Zoom and hover over the data points to see how much the values diverge.

px.scatter(
    summ,y="median",
    color="valid",
    log_y=True,
    error_y = summ[HDI_HIGH]-summ["median"],
    error_y_minus=summ["median"]-summ[HDI_LOW],
    hover_data=[SECTOR,ISO3_COUNTRY,SUBSECTOR,EMISSIONS_QUANTITY_S,EMISSIONS_QUANTITY_CE]
)

This is another visualization that puts all the data in the same plot.
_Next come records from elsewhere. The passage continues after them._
-- ==== Sys2Proof/Machine/Backplane.lean ====
section
/-! DEFINITION. The Legacy Bus Ports (R361–R368, R382). Slave mode reaches the matrix through the master of the DMA channel that
LBP_CFG.CH names. -/

namespace Sys2Proof.Machine

def State.modLbp (s : State) (p : PairId) (f : Lbp → Lbp) : State := { s with lbp := s.lbp.set p.val (f s.lbp[p]) p.isLt }

/-- LBP_CFG.MODE: 0 off, 1 master, 2 slave. -/
def State.lbpMode (s : State) (p : PairId) : Nat := s.rfld (Reg.lbpCfg p) 0 2 % 3
/-- The matrix master of the port's channel. -/
def State.lbpMaster (s : State) (p : PairId) : Nat := 18 + s.rfld (Reg.lbpCfg p) 4 3
/-- The low BW bits of a word (R361). -/
def State.lbpData (s : State) (p : PairId) (w : Word) : Word :=
  match s.rfld (Reg.lbpStat p) 16 2 with | 0 => w &&& 0xFF | 1 => w &&& 0xFFFF | _ => w
/-- A role of a line. -/
def State.lbpRole (s : State) (p : PairId) (k : Nat) : Nat := s.rfld (Reg.lbpHsrole p) (4 * k) 4
def State.lbpHasRole (s : State) (p : PairId) (r : Nat) : Bool := (List.range 8).any fun k => s.lbpRole p k == r
/-- Two lines hold the same role of 1 to 7 (R361). -/
def State.lbpTwice (s : State) (p : PairId) : Bool :=
  (List.range 8).any fun i => (List.range i).any fun j =>
    decide (1 ≤ s.lbpRole p i) && decide (s.lbpRole p i ≤ 7) && s.lbpRole p i == s.lbpRole p j

/-! Bursts (R365–R368) -/

/-- A write of the port through its channel; an ordered one follows all earlier writes. -/
def State.lbpWrite (s : State) (p : PairId) (a : Nat) (bs : List Byte) (ordered : Bool) : State × Nat :=
  s.issueReq (s.lbpMaster p) { addr := BitVec.ofNat 32 a, kind := .write, len := bs.length, data := bs, ordered := ordered, node := 0 }

/-- The descriptor that the next burst uses. -/
def State.lbpDesc (s : State) (p : PairId) : Nat := (s.reg (Reg.lbpRxring p)).toNat / 16 * 16 + s.lbp[p].pos

/-- The port reads the next descriptor through its channel; what follows in the burst waits for the answer. -/
def State.lbpOpen (s : State) (p : PairId) (orphan : Bool) : State :=
  let r := s.issueReq (s.lbpMaster p)
    { addr := BitVec.ofNat 32 (s.lbpDesc p), kind := .read, len := 8, data := [], ordered := false, node := 0 }
  r.1.modLbp p fun x => { x with opens := some (r.2, orphan) }

/-- The open descriptor closes: an orphan that is not to be delivered is discarded and its descriptor stays; another is written back
after the writes of its beats. `bits` are END and FULL. -/
def State.lbpClose (s : State) (p : PairId) (short : Bool) (bits : Word) : State :=
  match s.lbp[p].burst with
  | none => s
  | some b =>
    let s := s.modLbp p fun x => { x with burst := none }
    if b.orphan && !s.rbit (Reg.lbpCfg p) 7 then s.incReg (Reg.lbpOrphcnt p)
    else
      let w := bits ||| (if b.wrap then bitW 30 else 0) ||| (if b.orphan then bitW 29 else 0) ||| (if short then bitW 28 else 0) |||
               BitVec.ofNat 32 b.count
      let r := s.lbpWrite p (b.desc + 4) (bytesOf 4 w.toNat ++ bytesOf 8 b.ts.toNat) true
      r.1.modLbp p fun x => { x with pos := if b.wrap then 0 else x.pos + 16, backs := x.backs ++ [r.2] }

/-- The port receives bursts. -/
def State.lbpBursts (s : State) (p : PairId) : Bool := s.serves && s.lbpMode p == 2 && s.rbit (Reg.lbpCfg p) 3

/-- A beat that finds a descriptor open is written to its buffer (R365). -/
def State.lbpStore (s : State) (p : PairId) (b : LbpBurst) (data : Word) (ts : Stamp) (seen : Nat) : State :=
  let r := s.lbpWrite p (b.buf.toNat + 4 * b.count) (bytesOf 4 (s.lbpData p data).toNat) false
  let b := { b with count := b.count + 1, ts := if b.count = 0 then ts else b.ts, since := seen }
  let s := r.1.modLbp p fun x => { x with burst := some b }
  if b.cap ≤ b.count then (s.lbpClose p false (bitW 26)).modLbp p fun x => { x with cont := true } else s

/-- The open descriptor is committed as the gap timer does it (R366). -/
def State.lbpGapClose (s : State) (p : PairId) : State :=
  if s.lbp[p].burst.isSome then
    ((s.orReg (Reg.lbpStat p) (bitW 12)).lbpClose p true 0).modLbp p fun x => { x with cont := false }
  else s

/-- An event of a burst of the fc `t`, while no descriptor is being read (R365–R368): a START closes an open descriptor and opens the
next; a beat without one opens the next, as an orphan where no burst goes on; an END closes, and so does a gap timer that has run for
LBP_GAPT since the last beat, or the port's stop (R382). -/
def State.lbpDo (s : State) (p : PairId) (t : Nat) : LbpEvent → State
  | .start => ((s.lbpClose p true 0).modLbp p fun x => { x with cont := true }).lbpOpen p false
  | .beat data ts =>
    (match s.lbp[p].burst with
     | some b => s.lbpStore p b data ts t
     | none => (s.modLbp p fun x => { x with evq := (t, .beat data ts) :: x.evq }).lbpOpen p (!s.lbp[p].cont))
  | .done => (s.lbpClose p false (bitW 27)).modLbp p fun x => { x with cont := false }
  | .gap =>
    let g := (s.reg (Reg.lbpGapt p)).toNat
    (match s.lbp[p].burst with
     | none => s
     | some b => if g != 0 && b.count != 0 && decide (b.since + g ≤ t) then s.lbpGapClose p else s)
  | .stop => s.lbpGapClose p

/-- The place of an event among those of its fc (R368): beats, END, START, the gap timer; a stop of the port comes last. -/
def LbpEvent.rank : LbpEvent → Nat
  | .beat _ _ => 0
  | .done => 1
  | .start => 2
  | .gap => 3
  | .stop => 4

/-- An event of the fc `t` takes its place. -/
def lbpPlace (t : Nat) (ev : LbpEvent) : List (Nat × LbpEvent) → List (Nat × LbpEvent)
  | [] => [(t, ev)]
  | (u, x) :: q => if u = t ∧ ev.rank < x.rank then (t, ev) :: (u, x) :: q else (u, x) :: lbpPlace t ev q

/-- An event reaches the port in the present fc. -/
def State.lbpPost (s : State) (p : PairId) (ev : LbpEvent) : State := s.modLbp p fun x => { x with evq := lbpPlace s.now ev x.evq }

/-- The role of the line whose strobe makes an event (R361); the gap timer and a stop need none. -/
def LbpEvent.role : LbpEvent → Option Nat
  | .beat _ _ => some 5
  | .start => some 6
  | .done => some 7
  | _ => none

/-- A line of the port makes such events. -/
def State.lbpMakes (s : State) (p : PairId) (ev : LbpEvent) : Bool :=
  match ev.role with | some r => s.lbpHasRole p r | none => true

/-- An event of a burst: it takes its turn at the end of the fc, when all events of the fc are known. -/
def State.lbpEvent (s : State) (p : PairId) (ev : LbpEvent) : State := if s.lbpBursts p && s.lbpMakes p ev then s.lbpPost p ev else s

/-- The events of the fc before `lim` take their turn, up to the next that needs a descriptor; `k` bounds their number. -/
def State.lbpDrain (s : State) (p : PairId) (lim : Nat) : Nat → State
  | 0 => s
  | k + 1 =>
    match s.lbp[p].opens, s.lbp[p].evq with
    | none, (t, ev) :: evs =>
      if t < lim then ((s.modLbp p fun x => { x with evq := evs }).lbpDo p t ev).lbpDrain p lim k else s
    | _, _ => s

/-- The descriptor has been read: it opens, if the port owns it; else the beat that asked for it is discarded and counted (R365, R367,
R368). -/
def State.lbpOpened (s : State) (p : PairId) (orphan : Bool) (r : Req) : State :=
  let w := wordOf (r.rdata.drop 4)
  let s := s.modLbp p fun x => { x with opens := none }
  let s :=
    if r.resp = .okay ∧ bitOf w 31 then
      let s := if orphan then s.orReg (Reg.lbpStat p) (bitW 13) else s
      s.modLbp p fun x => { x with
        cont := false,
        burst := some { desc := r.addr.toNat, buf := wordOf (r.rdata.take 4), cap := fldOf w 0 16, wrap := bitOf w 30, count := 0,
                        orphan := orphan, ts := 0, since := 0 } }
    else
      match s.lbp[p].evq with
      | (_, .beat _ _) :: evs =>
        ((s.modLbp p fun x => { x with evq := evs }).incReg (Reg.lbpRxdrop p)).orReg (Reg.lbpStat p) (bitW 14)
      | _ => s
  s.lbpDrain p s.now (s.lbp[p].evq.length + 1)

/-! Slave cycles (R364) -/

/-- A strobe shorter than LBP_TIM.TSTB is ignored. -/
def State.lbpGlitch (s : State) (p : PairId) (width : Nat) : Bool := decide (width < max 1 (s.rfld (Reg.lbpTim p) 8 8))

/-- The address that serves the word address of a cycle, if it lies in the range while the line with the CS role is asserted. -/
def State.lbpServes (s : State) (p : PairId) (a : LbpAddr) (cs : Bool) : Option Nat :=
  let b := s.rfld (Reg.lbpSbase p) 0 24
  if cs && s.lbpHasRole p 3 && decide (b ≤ a.toNat) && decide (a.toNat < b + s.rfld (Reg.lbpSlen p) 0 25) then
    some (((s.reg (Reg.lbpSmem p)).toNat + 4 * (a.toNat - b)) % 2 ^ 32)
  else none

/-- The port sees the cycles of a strobe, role 1 RD or 2 WR (R361). -/
def State.lbpSees (s : State) (p : PairId) (role : Nat) : Bool := s.serves && s.lbpMode p == 2 && s.lbpHasRole p role

/-- A backplane read: READY waits for the word, and the drive of D and READY ends with the strobe. -/
def State.lbpRead (s : State) (p : PairId) (a : LbpAddr) (cs : Bool) (width : Nat) : State :=
  if !s.lbpSees p 1 then s
  else if s.lbpGlitch p width then s.orReg (Reg.lbpStat p) (bitW 10)
  else
    match s.lbpServes p a cs with
    | none => s.modLbp p fun x => { x with ready := false, d := none }
    | some m =>
      let r := s.issueReq (s.lbpMaster p) { addr := BitVec.ofNat 32 m, kind := .read, len := 4, data := [], ordered := false, node := 0 }
      r.1.modLbp p fun x => { x with ready := false, d := none, cyc := some ⟨a.toNat, false, 0, s.now, s.now, some (s.now + width), 0, some r.2, false⟩ }

/-- A backplane write. -/
def State.lbpSlaveWrite (s : State) (p : PairId) (a : LbpAddr) (cs : Bool) (data : Word) (width : Nat) : State :=
  if !s.lbpSees p 2 then s
  else if s.lbpGlitch p width then s.orReg (Reg.lbpStat p) (bitW 10)
  else
    match s.lbpServes p a cs with
    | none => s.modLbp p fun x => { x with ready := false, d := none }
    | some m => (s.lbpWrite p m (bytesOf 4 (s.lbpData p data).toNat) false).1.modLbp p fun x => { x with ready := true, d := none }

/-- The strobe of a cycle has been released. -/
def State.lbpOver (s : State) (c : LbpCycle) : Bool := match c.rel with | some t => decide (t ≤ s.now) | none => false

/-- A request of the channel serves the port: the read of a descriptor, a write-back, or the read of a slave cycle. -/
def Lbp.asks (x : Lbp) (id : Nat) : Bool :=
  x.opens.any (·.1 == id) || x.backs.contains id || (x.a.isNone && (match x.cyc with | some c => c.req == some id | none => false))

/-- A response to the port's channel: the word of a slave read, or a descriptor written back. -/
def State.lbpAnswer (s : State) (p : PairId) (r : Req) : State :=
  let x := s.lbp[p]
  if x.opens.any (·.1 == r.id) then s.lbpOpened p (match x.opens with | some o => o.2 | none => false) r
  else if x.backs.contains r.id then
    (s.modLbp p fun x => { x with backs := x.backs.filter (· != r.id) }).orReg (Reg.lbpStat p) (bitW 8)
  else
    match x.cyc with
    | none => s
    | some c =>
      if c.req ≠ some r.id ∨ x.a.isSome then s
      else
        let s := if r.resp = .okay then s else s.orReg (Reg.lbpStat p) (bitW 11)
        let d := if r.resp = .okay then s.lbpData p (wordOf r.rdata) else 0xFFFF_FFFF
        if s.lbpOver c then s.modLbp p fun x => { x with cyc := none }
        else s.modLbp p fun x => { x with cyc := some { c with done := true }, ready := true, d := some d }

/-! Master cycles (R362, R363) -/

/-- The port whose cycle window holds an address, with the offset in the window. -/
def lbpWindow (a : Nat) : Option (PairId × Nat) :=
  if 0x5010_8000 ≤ a ∧ a < 0x5011_0000 then some (0, a - 0x5010_8000)
  else if 0x5011_8000 ≤ a ∧ a < 0x5012_0000 then some (1, a - 0x5011_8000)
  else none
You can see how this simple model shines for estimating conservative figures: between two wildly different values, it will lean towards the higher one, and when they are close, it will average them out.

fig = go.Figure()
xs = list(range(len(summ)))
fig.add_trace(
go.Scatter(
        x=xs,
        y=summ["median"],
    name="estimate",
        mode='markers',
        error_y=dict(
            type='data',
            symmetric=False,
            array=summ[HDI_HIGH]-summ["median"],
            arrayminus=summ["median"]-summ[HDI_LOW])
        )
    
)
fig.add_trace(
    go.Scatter(
        x=xs,
        y=summ["s"],
        name="source",
        mode='markers',
        )
)
fig.add_trace(go.Scatter(
        x=xs,
        y=summ["ce"],
        name="countries",
        mode='markers',
        ))
fig.update_yaxes(type="log")

fig.show()

Conclusion

In this section, we first saw how to visually inspect the differences between emissions of different countries, both from a source level and country report level. We identified a couple of sectors in which emissions diverge between both methods of reporting.

Finally, we saw how to use Bayesian analysis to start combining multiple data sources together. This example only considers two estimates. See as an exercise what happens with different distributions, such as Gaussian distributions for example.